AMD secured a 6 gigawatt GPU partnership with Meta, marking one of the largest AI infrastructure deals disclosed to date. The chipmaker simultaneously invested in Nutanix to strengthen hybrid cloud AI capabilities.
Red Hat and NVIDIA co-launched Red Hat AI Factory with NVIDIA, an enterprise-grade agentic AI platform. Supermicro certified its accelerated computing systems for the platform, targeting mission-critical AI workloads across hybrid cloud environments.
"Supermicro has an extensive portfolio of Red Hat-certified systems and is dedicated to delivering the most advanced accelerated computing infrastructure for AI factories," said Vik Malyala, Supermicro executive. The validated solutions aim to simplify deployment and scaling of enterprise AI workloads.
Cryptocurrency mining companies are converting facilities to AI data centers. DMG Blockchain Solutions adjusted equipment operations to prioritize profitability over hashrate generation, receiving a $1.5 million energy efficiency incentive. Mawson Infrastructure Group reported a preliminary net loss of $23.8 million for 2025 while adopting a stockholder rights agreement that permits board consideration of strategic transactions.
The infrastructure race extends to storage. Pure Storage rebranded as Everpure and announced an acquisition expected to close in Q2 FY27, positioning for AI-driven data growth.
AMD's dual strategy of securing massive GPU contracts with hyperscalers while investing in hybrid cloud infrastructure companies reflects the fragmented nature of enterprise AI deployment. Organizations are splitting between public cloud GPU rentals and on-premises or hybrid solutions.
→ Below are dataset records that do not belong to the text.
-- ==== Sys2Proof/Machine/LoaderCode.lean ====
section
/-! DEFINITION. The jig loader (R104 to R113, R345, R349): taking up a doorbell, its checks in order, distribution, the plans on their way
to the PWC and their acknowledgement. -/

namespace Sys2Proof.Machine

/-! ### Modes (R109) -/

/-- The modes that a jig's header names (R82, R109): a BARRIER jig leaves the module's own frame length in place. -/
def Jig.modes (j : Jig) (own : Nat) : Modes :=
  { cadence := if j.cadence = 0 then .fixed else .barrier,
    clampMode := if j.clampMode = 0 then .opportunistic else .fixedFrequency,
    fixedState := j.fixedState, frameLengthUs := if j.cadence = 0 then j.frameLengthUs else own }

/-- The first header field that does not match the module's modes, by its offset (R109, R685 step 5). -/
def State.modeMismatch (s : State) (b : Bytes) (p : Nat) : Option Nat :=
  let m := s.frame.modes
  -- step 4 has given this partition to the jig: the others are asked
  let free := s.frame.domain.isNone && allPartitions.all (fun q => q == p || (s.partJig q).isNone)
  let cad := rd b 7 1
  let clamp := rd b 8 1
  let st := rd b 9 1
  let len := rd b 28 4
  let cadOk := decide (cad ≤ 1) && (free || decide ((cad = 0) = (m.cadence = .fixed)))
  let clampOk := decide (clamp ≤ 1) && (free || decide ((clamp = 0) = (m.clampMode = .opportunistic)))
  let stOk := (if clamp = 1 then within st 1 5 else st == 0) && (free || st == m.fixedState)
  let lenOk := if cad = 0 then within len 100 8000000 && (free || len == m.frameLengthUs) else len == 0
  if !cadOk then some 7 else if !clampOk then some 8 else if !stOk then some 9 else if !lenOk then some 28 else none

/-! ### Steps 1 to 6 (R104, R685) -/

/-- Step 1 (R80): the image's start, its size, and the whole image inside the partition's Tier 2 range. The start is no header field
(R687). -/
def State.locationCheck (s : State) (p a size : Nat) : Except LoadErr Unit := do
  check (decide (a % 4096 = 0) && rangeInTier a 64 2 && s.owns p a 64) .badLocation noSection noItem noItem
  check (within size 4096 268435456) .badLocation noSection noItem 24
  check (rangeInTier a size 2 && s.owns p a size) .badLocation noSection noItem noItem

/-- Steps 3 to 6. -/
def State.admissionCheck (s : State) (p : Nat) (b : Bytes) : Except LoadErr Unit := do
  let h := fun ok e byte => check ok e noSection noItem byte
  let level := rd b 6 1
  h (decide (1 ≤ level) && decide (level ≤ s.moduleLevel)) .levelUnsupported 6
  h (s.frame.domain.elim true (fun d => decide (level ≤ d.level))) .levelAboveDomain 6
  h (rd b 10 1 == p) .partitionMismatch 10
  h (rd b 12 4 != 0) .badJobId 12
  h (s.partJig p).isNone .partitionBusy noItem
  match s.modeMismatch b p with
  | some byte => h false .modeMismatch byte
  | none => pure ()
  let start := rd b 16 6
  h (if start = 0 then s.frame.domain.elim true (fun d => d.memberCount == 1) else decide (s.frame.number + 2 ≤ start))
    .badStartFrame 16

/-- The class range of an image meets that of a jig on another partition (rule 6 of R88, R112). -/
def State.classesMeet (s : State) (p : Nat) (b : Bytes) : Bool :=
  allPartitions.any (fun q => q != p && (match s.partJig q with
    | some j => rangesMeet (rd b 32 2) (rd b 34 2) j.jig.classBase j.jig.classCount
    | none => false))

/-- Steps 8 to 17, on the sections of the directory. -/
def State.imageCheck (s : State) (c : LoadCtx) (l : List Sect) : Except LoadErr Unit := do
  let b := c.bytes
  crcCheck b l
  reservedCheck b l
  classCheck b (sectOf l 1) (s.classesMeet c.partition b)
  sequenceCheck b (sectOf l 2)
  plansCheck b l
  queueCheck c (fun e => (SMap.get s.fabric.bindings e Binding.unbound).mode) (sectOf l 4)
  placementCheck s c (sectOf l 5)
  checkAll (fun x => if 0x10 ≤ x.kind ∧ x.kind ≤ 0x12 then programCheck c (placementsOf b l) (queuesOf b l) x else .ok ()) l
  checkAll (fun x => if x.kind = 0x20 then slotCheck c x else .ok ()) l

/-! ### Taking up a doorbell (R104, R105, R108, R345, R349) -/

/-- The doorbell's turn has come: its function's earlier posted writes have taken effect, and fewer than 6 records are held. -/
def State.doorbellReady (s : State) (d : Doorbell) : Bool :=
  let v := s.vf d.partition
  let isWrite := fun (x : ApertureTlp) => match x.kind with | .write _ _ => true | .read _ _ => false
  (v.accesses ++ v.stalled).all (fun x => !(isWrite x && decide (x.seq < d.after))) &&
  v.sectors.all (fun x => decide (d.after ≤ x.seq)) &&
  decide ((s.jigs.results.filter (fun r => r.partition == d.partition)).length < 6)

/-- The doorbell that the loader takes up next: the oldest that no held records keep back; one whose writes are still on their way
keeps every later one waiting. -/
def State.nextDoorbell (s : State) : Option Doorbell :=
  match s.jigs.doorbells.find? (fun d =>
    decide ((s.jigs.results.filter (fun r => r.partition == d.partition)).length < 6)) with
  | some d => if s.doorbellReady d then some d else none
  | none => none

/-- The bytes of an image at `a` as the loader takes them. What it takes from a poisoned byte is left open: a free byte. -/
def State.imageBytes (s : State) (a n : Nat) : Bytes :=
  ((s.mem.readData a n).zip (List.range n)).map (fun y => y.1.getD (Config.freeByte s.mem.losses (a + y.2)))

/-- The loader reads parts (offset, length) of the image at `a` for partition `p`: what a read of poison raises and sets happens for
these bytes alone (R81, R250). -/
def State.readParts (s : State) (p a : Nat) (l : List (Nat × Nat)) : State :=
  l.foldl (fun s x => (s.readMem (some p) (a + x.1) x.2).2) s

/-- The parts of a section that are read: all of it, but for the padding between the entry table and the body of a program section
(R81, R100). DEDUCED: that padding enters `SECTION_CRC`, which R83 takes over all `SIZE` bytes, and is read for nothing else. -/
def sectParts (b : Bytes) (x : Sect) : List (Nat × Nat) :=
  if 0x10 ≤ x.kind ∧ x.kind ≤ 0x12 then
    let gap := 16 + 16 * x.items
    let body := rd b (x.offset + 4) 4
    if gap ≤ body ∧ body ≤ x.size then [(x.offset, gap), (x.offset + body, x.size - body)] else [(x.offset, x.size)]
  else [(x.offset, x.size)]

/-- A rejected jig leaves no trace but its load result and its fault (R105, R106, R115). -/
def State.rejectJig (s : State) (p job : Nat) (e : LoadErr) : State :=
  (s.deliverResult { partition := p, status := 1, error := e.error.code, sectionIndex := e.section_, itemIndex := e.item,
                     byteOffset := e.byte, jobId := job, frame := 0 }).raiseVf FC.jigRejected p

/-- A jig that passes its checks is held by its partition, and its plans are to be sent (R108, R112). -/
def State.holdJig (s : State) (p : Nat) (b : Bytes) (l : List Sect) : State :=
  let j := jigOf b l
  let pj : PartJig := { jig := j, phase := .loading, startFrame := if j.startField = 0 then none else some j.startField,
                        pos := { entry := 0, left := 0, passes := [] }, work := .nothing, halting := false }
  let s1 := s.setPartJig p (some pj)
  { s1 with jigs := { s1.jigs with inHand := some p, plansToSend := j.classes.map (·.id), ackDue := false },
            fabric := { s1.fabric with haltsUp := s1.fabric.haltsUp.filter (· != j.jobId),
                                       haltsDown := s1.fabric.haltsDown.filter (· != j.jobId) } }

/-- The loader takes up a jig at image address `a` for partition `p`: it reads the header, then the directory, then the sections, each
when the checks before it have passed. DESIGN CHOICE: R106 names no `JOB_ID` for a failure of step 1; it is 0, as for step 2. -/
def State.takeJig (s : State) (p a : Nat) : State :=
  let own := s.owns p a 64
  let size := if own then rd (s.imageBytes a 64) 24 4 else 0
  let s0 := if own then s.readParts p a [(0, 64)] else s
  match s0.locationCheck p a size with
  | .error e => s0.rejectJig p 0 e
  | .ok _ =>
    let b := s.imageBytes a size
    match headerCheck b with
    | .error e => s0.rejectJig p 0 e
    | .ok _ =>
      let job := rd b 12 4
      match s0.admissionCheck p b with
      | .error e => s0.rejectJig p job e
      | .ok _ =>
        let d := rd b 40 4
        let s1 := s0.readParts p a [(d, min (24 * rd b 38 2) (size - d))]
        match directoryCheck b with
        | .error e => s1.rejectJig p job e
        | .ok l =>
          let s2 := s1.readParts p a (l.flatMap (sectParts b))
          match s2.imageCheck { bytes := b, address := a, partition := p, record := s2.record p } l with
          | .error e => s2.rejectJig p job e
          | .ok _ => s2.holdJig p b l

/-- The loader takes up doorbells: it holds no jig, the module is ACTIVE with its dies running, no join waits for its frame, and no
reaction of MAJOR or higher is in force (R108, R531, R616 to R618). -/
def State.loaderFree (s : State) : Bool :=
  s.jigs.inHand.isNone && decide (s.mod.mode = .active) && s.diesClocked && s.frame.pendingJoin.isNone && decide (s.levelInForce < 3)

/-- The loader takes up the next doorbell and makes steps 1 to 17; a jig that passes is distributed (R104, R108). -/
def execLoaderTakeJig (t : Nat) (s : State) : Outcome :=
  let s := s.upTo t
  if !s.loaderFree then .next s
  else
    match s.nextDoorbell with
    | none => .next s
    | some d =>
      let s1 : State := { s with jigs := { s.jigs with doorbells := s.jigs.doorbells.erase d } }
      .next (s1.takeJig d.partition d.address)

/-- The class plan that the PWC receives for class `c` of a jig (R25, R95). -/
def classPlan (p : Nat) (j : Jig) (c : Nat) : Option ClassPlan :=
  match j.classes.find? (fun r => r.id == c) with
  | none => none
  | some r =>
    (j.plans[r.planIndex]?).map (fun pl =>
      { partition := p, plan := pl, bodyTime := r.bodyTime, hintPackageW := r.hintPackageW, hintFlags := r.hintFlags,
        lengthUs := r.lengthUs })

/-- The PWC receives the next class plan record of the jig in hand (R25). -/
def execPlanRecord (t : Nat) (s : State) : Outcome :=
  let s := s.upTo t
  match s.jigs.inHand, s.jigs.plansToSend with
  | some p, c :: rest =>
    match s.partJig p with
    | none => .next s
    | some j =>
      .next { s with jigs := { s.jigs with
        planStore := SMap.set s.jigs.planStore c (classPlan p j.jig c) none, plansToSend := rest, ackDue := rest.isEmpty } }
  | _, _ => .next s

/-- Frames from the first entry on to `END`; none for a sequence without end (R91, R92): `l` holds, for each entry before, the frames
that pass before it is first reached. -/
def framesToEnd : List SeqEntry → List Nat → Nat → Option Nat
  | [], _, n => some n
  | .run _ c :: r, l, n => framesToEnd r (l ++ [n]) (n + c)
  | .idle c :: r, l, n => framesToEnd r (l ++ [n]) (n + c)
  | .loop t c :: r, l, n => if c = 0 then none else framesToEnd r (l ++ [n]) (n + (c - 1) * (n - nth l t 0))
  | .stop :: _, _, n => some n

/-- What the last frame before `END` does: a finite sequence falls through its loops there. -/
def lastWork (q : List SeqEntry) : FrameWork :=
  (q.reverse.findSome? (fun e => match e with
    | .run c _ => some (FrameWork.run c)
    | .idle _ => some FrameWork.idle
    | _ => none)).getD .nothing

/-- The scheduled steps of a jig: its start frame, and its `END` where the sequence is finite (R372). -/
def State.jigSteps (s : State) (p start : Nat) (j : Jig) : List ShimStep :=
  let f := s.frame.kerf.sampled
  { frame := start, delta := s.meanDraw p (seqStart j).2 f, partition := p, atEnd := false, entered := false, withdrawn := false } ::
    ((framesToEnd j.sequence [] 0).map (fun n =>
      ({ frame := start + n, delta := s.meanDraw p (lastWork j.sequence) f, partition := p, atEnd := true, entered := false, withdrawn := false } :
        ShimStep))).toList

/-- The PWC's acknowledgement of the last plan record ends step 18: the partition's jig is loaded, `LOADED` names its start frame,
and the loader is free (R108, R110, R113). It waits while control passes between the processors. -/
def execPlanAck (t : Nat) (s : State) : Outcome :=
  let s := s.upTo t
  if s.jigs.ackDue && s.mpServes then
    match s.jigs.inHand with
    | none => .next s
    | some p =>
      match s.partJig p with
      | none => .next s
      | some j =>
        let start := j.startFrame.getD (s.frame.number + 1)
        let s1 := s.setPartJig p (some { j with phase := .loaded, startFrame := some start })
        let s2 : State := { s1 with jigs := { s1.jigs with inHand := none, ackDue := false },
                                    shim := { s1.shim with steps := s1.shim.steps ++ s.jigSteps p start j.jig } }
        .next (s2.deliverResult (plainResult p 0 j.jig.jobId start))
  else .next s

end Sys2Proof.Machine
end

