-- ==== Sys2Proof/Machine/MgmtOps.lean ====
section
/-! DEFINITION. The management processors' transports and their commands (R560, R561, R566, R580 to R604, R645): mailbox windows,
datagrams, I3C, network messages, staging of firmware, restart of the standby, hand-over, settings. -/

namespace Sys2Proof.Machine

/-! ### Processors and banks (R561, R568, R580 to R582) -/

/-- Processor `i`: 0 MP-A, 1 MP-B. -/
def State.proc (s : State) (i : Nat) : Processor := if i = 0 then s.mp.mpA else s.mp.mpB
def State.setProc (s : State) (i : Nat) (p : Processor) : State :=
  { s with mp := if i = 0 then { s.mp with mpA := p } else { s.mp with mpB := p } }

/-- Firmware bank `b`, 0 or 1. -/
def State.fwBank (s : State) (b : Nat) : FwBank := if b = 0 then s.mp.bank0 else s.mp.bank1
def State.setBank (s : State) (b : Nat) (x : FwBank) : State :=
  { s with mp := if b = 0 then { s.mp with bank0 := x } else { s.mp with bank1 := x } }

/-- The bank of the boot record of a processor (R581). -/
def State.setBoot (s : State) (i b : Nat) : State := { s with mp := if i = 0 then { s.mp with bootA := b } else { s.mp with bootB := b } }

/-- The processor that does not hold control. -/
def State.otherIndex (s : State) : Nat := 1 - s.mp.lastOwner
def State.standby (s : State) : Processor := s.proc s.otherIndex

/-- A processor runs firmware of its bank, or boots from it. -/
def Processor.usesBank (p : Processor) (b : Nat) : Bool :=
  p.bank == b && p.role != .none && p.role != .held && p.role != .recovery

/-- A bank in use (R580). -/
def State.bankInUse (s : State) (b : Nat) : Bool := s.mp.mpA.usesBank b || s.mp.mpB.usesBank b

/-- The newest good image slot (R566). -/
def MgmtState.newest (m : MgmtState) : Option ImageSlot :=
  if m.image0.good ∧ m.image1.good then some (if m.image0.seq < m.image1.seq then m.image1 else m.image0)
  else if m.image0.good then some m.image0
  else if m.image1.good then some m.image1
  else none

/-- A processor's firmware reads an image (R582). -/
def Processor.reads (p : Processor) (x : ImageSlot) : Bool := decide (p.formatMin ≤ x.format) && decide (x.format ≤ p.format)

/-- A standby is compatible: it reads the newest good slot, if there is one. -/
def State.compatible (s : State) (p : Processor) : Bool := s.mp.newest.elim true (fun x => p.reads x)

/-- Failures of a processor within the last hour (R568). -/
def State.failuresOf (s : State) (p : Processor) : List Nat := p.failures.filter (fun t => decide (s.now < t + 3600 * rcSec))

/-- A processor has stopped after a failure: what it ran is gone (R562, R564, R568). -/
def State.procLost (s : State) (i : Nat) : State :=
  let p := s.proc i
  s.setProc i { p with role := .none, failures := s.now :: s.failuresOf p }

/-- A processor takes over the version of the firmware in its bank. -/
def Processor.load (p : Processor) (b : Nat) (x : FwBank) : Processor :=
  { p with bank := b, fwMajor := x.fwMajor, fwMinor := x.fwMinor, capLevel := x.capLevel, format := x.format, formatMin := x.formatMin }

/-- A standby that reads the newest image no more is not READY (R582). -/
def State.settleReady (s : State) : State :=
  let p := s.standby
  if p.role = .ready ∧ !s.compatible p then s.setProc s.otherIndex { p with role := .selfTest } else s

/-! ### MP_GET_STATUS (R598) -/

/-- `STANDBY_STATE`. -/
def MpRole.standbyState (r : MpRole) : Nat :=
  match r with
  | .none => 0 | .active => 0 | .booting => 1 | .selfTest => 2 | .ready => 3 | .held => 4 | .recovery => 0

def State.mpStatus (s : State) : Bytes :=
  let m := s.mp
  let a := s.controller
  let b := s.standby
  let there := b.role != .none && b.role != .held
  leBytes 1 m.lastOwner ++ leBytes 1 b.role.standbyState ++ leBytes 1 (b2n m.switchAuto) ++
  leBytes 1 (flags [m.coastSince.isSome, m.resumedOlder, m.handoverFrame.isSome,
    (decide (b.role = .selfTest) || decide (b.role = .ready)) && s.compatible b, s.recoveryServes]) ++
  leBytes 1 a.fwMajor ++ leBytes 1 a.fwMinor ++ (if there then leBytes 1 b.fwMajor ++ leBytes 1 b.fwMinor else zeros 2) ++
  leBytes 1 a.bank ++ leBytes 1 (if there then b.bank else 0xFF) ++ leBytes 1 (flags [m.bank0.valid, m.bank1.valid]) ++
  leBytes 1 s.moduleLevel ++ leBytes 4 (min m.takeovers 0xFFFFFFFF) ++ leBytes 8 (m.handoverFrame.getD 0) ++
  leBytes 8 (m.newest.elim 0 (·.seq)) ++ leBytes 8 m.jseq ++ leBytes 4 m.lastCoastUs ++
  leBytes 1 (100 * journalUsed m.keptJournal / journalSize) ++ leBytes 1 (min (s.failuresOf b).length 255) ++ zeros 2
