-- ==== Sys2Proof/Safety.lean ====
section
/-! DEFINITION. What claims call a safe run: steps that answer a next state, each keeping the invariant. -/

namespace Sys2Proof.Machine

/-- A step or a command that the model carries out. -/
def Completes (o : Host.Outcome State Fault Refusal) : Prop := ∃ t, o = .next t

/-- The tables of memory are in canonical form: written bytes, poisoned units and poison not yet found by strictly rising address, none
equal to what an unlisted one reads as; and the frame number fits its 48 bits (R32). -/
def Inv (s : State) : Prop :=
  Memory.wf s.mem = true ∧ SMap.wf s.mem.poison false = true ∧ SMap.wf s.mem.latent false = true ∧ s.frame.number < 2 ^ 48

/-- What every command keeps: the queue of waiting commands, the direction of time, the count of free values drawn, and the
invariant. -/
def Keeps (s t : State) : Prop :=
  t.pending = s.pending ∧ s.now ≤ t.now ∧ s.free ≤ t.free ∧ (Inv s → Inv t)

/-- The parts of the state that a command may be said to leave alone. -/
inductive Part where
  | time | frame | jigs | arrays | lanes | mem | qf | fabric | host | shim | cells | rails | gov | fc | mp | mod | pins | clocks | ob
  | free
deriving DecidableEq, Repr

/-- A part stands in `t` as it does in `s`. -/
def Part.same (p : Part) (s t : State) : Prop :=
  match p with
  | .time => t.now = s.now
  | .frame => t.frame = s.frame
  | .jigs => t.jigs = s.jigs
  | .arrays => t.arrays = s.arrays
  | .lanes => t.lanes = s.lanes
  | .mem => t.mem = s.mem
  | .qf => t.qf = s.qf
  | .fabric => t.fabric = s.fabric
  | .host => t.host = s.host
  | .shim => t.shim = s.shim
  | .cells => t.cells = s.cells
  | .rails => t.rails = s.rails
  | .gov => t.gov = s.gov
  | .fc => t.fc = s.fc
  | .mp => t.mp = s.mp
  | .mod => t.mod = s.mod
  | .pins => t.pins = s.pins
  | .clocks => t.clocks = s.clocks
  | .ob => t.ob = s.ob
  | .free => t.free = s.free

/-- Nothing outside the parts listed has changed. -/
def Within (l : List Part) (s t : State) : Prop := ∀ p, l.contains p = false → p.same s t
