/-- R524, R528, R530, R531, R541 to R544, R624: what follows. The hub halts the jobs in scope 1 microsecond after the fault arrived; the PF is told of records of MINOR or higher; the
line rises once 10 microseconds have passed with no MAJOR in force, within 10.5, and an assertion that waits follows 10 microseconds later; a condition that has ended leaves its records, empties slots
whose acknowledgement waited for it, and may end SAFE. -/
def Obligations.ReactionsRunAndEnd : Prop :=
  ∀ (code unit which t0 : Nat) (s : State),
    let u := s.upTo t0
    let f := u.fc
    (∃ t, exec (.reactionHaltDowels t0) s = .next t ∧ t.fc.haltsDue = f.haltsDue.filter (fun h => decide (u.now < h.2)) ∧ t.fc.log = f.log ∧ t.fc.slots = f.slots ∧
      ((∀ h ∈ f.haltsDue, u.now < h.2) → t = u) ∧
      ∀ p j, p < 16 → (∃ h ∈ f.haltsDue, h.2 ≤ u.now ∧ (h.1 = 0xFF ∨ h.1 = p)) → u.partJig p = some j →
        (j.phase = .running → ∃ k, t.partJig p = some k ∧ k.halting = true ∧ k.jig = j.jig) ∧
        (j.phase ≠ .running → j.phase ≠ .loading → t.partJig p = none)) ∧
    (f.eventsDue = 0 → exec (.faultEvent t0) s = .next u) ∧
    (f.eventsDue ≠ 0 → ∃ t, exec (.faultEvent t0) s = .next t ∧ Within [.host, .fc, .ob] u t ∧ t.fc = { f with eventsDue := 0 } ∧
      ((u.rail 4).good = false → t.host = u.host) ∧
      ((u.rail 4).good = true → t.host.pfIntStatus = u.host.pfIntStatus ||| 4 ∧
        (bitAt u.host.pfIntStatus 2 = false → bitAt u.host.pfIntEnable 2 = true → u.msixOpen 0 2 = true →
          t.host.msix = (u.emitMsix 0 2).host.msix) ∧
        (bitAt u.host.pfIntStatus 2 = true ∨ bitAt u.host.pfIntEnable 2 = false ∨ u.msixOpen 0 2 = false → t.host.msix = u.host.msix))) ∧
    (let o := f.out
    let set : Bool → Nat → State → Prop := fun low since t =>
      t.fc = { f with out := { low := low, since := since, waiting := false } } ∧ Within [.fc, .ob] u t
    (o.low = true → u.now < o.since + 72000 ∨ 3 ≤ u.levelInForce → exec (.faultOutTimer t0) s = .next u) ∧
    (o.low = false → o.waiting = false ∨ u.now < o.since + 72000 → exec (.faultOutTimer t0) s = .next u) ∧
    (o.low = true → o.since + 72000 ≤ u.now → u.levelInForce < 3 →
      ∃ t, exec (.faultOutTimer t0) s = .next t ∧
        set false (min u.now (o.since + 75600)) t) ∧
    (o.low = false → o.waiting = true → o.since + 72000 ≤ u.now → ∃ t, exec (.faultOutTimer t0) s = .next t ∧
      (3 ≤ u.levelInForce ∨ u.now < o.since + 144000 → set true (o.since + 72000) t) ∧
      (u.levelInForce < 3 → o.since + 144000 ≤ u.now → set false (min u.now (o.since + 147600)) t))) ∧
    (code ≠ FC.converterHot → code ≠ FC.inputOutOfRange →
      (u.conditionStands code unit which = true → exec (.faultConditionClear code unit which t0) s = .next u) ∧
      (u.conditionStands code unit which = false → SMap.wf f.slots emptySlot = true →
        let off : FaultRec → FaultRec := fun r => if r.code = code ∧ r.unit = unit then { r with cond := false } else r
        ∃ t, exec (.faultConditionClear code unit which t0) s = .next t ∧ t.fc.log = f.log.map off ∧
          (∀ c, let y := { u.classSlot c with recs := (u.classSlot c).recs.map off }
            t.classSlot c = if y.ackPending = true ∧ ∀ r ∈ y.recs, r.cond = false then emptySlot else y) ∧
          ((∀ c, (t.classSlot c).recs = []) → t.fc.firstSource = none) ∧
          (t.levelInForce < 4 → u.mod.fatal = false → u.mod.mode = .safe → u.mod.prior.isSome = true → u.mod.prior ≠ some .safe →
            t.mod.mode ≠ .safe ∧ t.mod.prior = none) ∧
          (4 ≤ t.levelInForce → t.mod.mode = u.mod.mode ∨ t.mod.mode = .active))) ∧
    (∃ t, exec (.faultConditionClear FC.converterHot unit 0 t0) s = .next t ∧ t.shim.input.hot = false ∧
      t.shim.storage = u.shim.storage) ∧
    (∃ t, exec (.faultConditionClear FC.converterHot unit 1 t0) s = .next t ∧ t.shim.storage.hot = false ∧ t.shim.input = u.shim.input) ∧
    (which ≠ 14 → ∃ t, exec (.faultConditionClear FC.inputOutOfRange unit which t0) s = .next t ∧
      t.fc.inputOutOfRange = f.inputOutOfRange.filter (· != which) ∧
      ∀ r ∈ t.fc.log, r.code = FC.inputOutOfRange → r.unit = unit → r.detail = which → r.cond = false)

/-! ### Reset -/
end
The Red Hat-NVIDIA collaboration targets enterprises hesitant to commit fully to public cloud AI, offering Red Hat's open-source enterprise platform combined with NVIDIA's accelerated computing stack. This approach competes directly with hyperscaler-exclusive AI services.
Cryptocurrency mining facilities offer ready-made power infrastructure and cooling systems that AI data centers require. The pivot by DMG and Mawson indicates that repurposing existing high-power facilities is faster than building new AI data centers from scratch.
The 6 gigawatt Meta-AMD deal dwarfs typical data center power allocations, suggesting Meta is preparing for AI model training at unprecedented scale. For context, a single gigawatt can power roughly 750,000 homes, making this a 4.5 million home-equivalent power commitment to GPU infrastructure.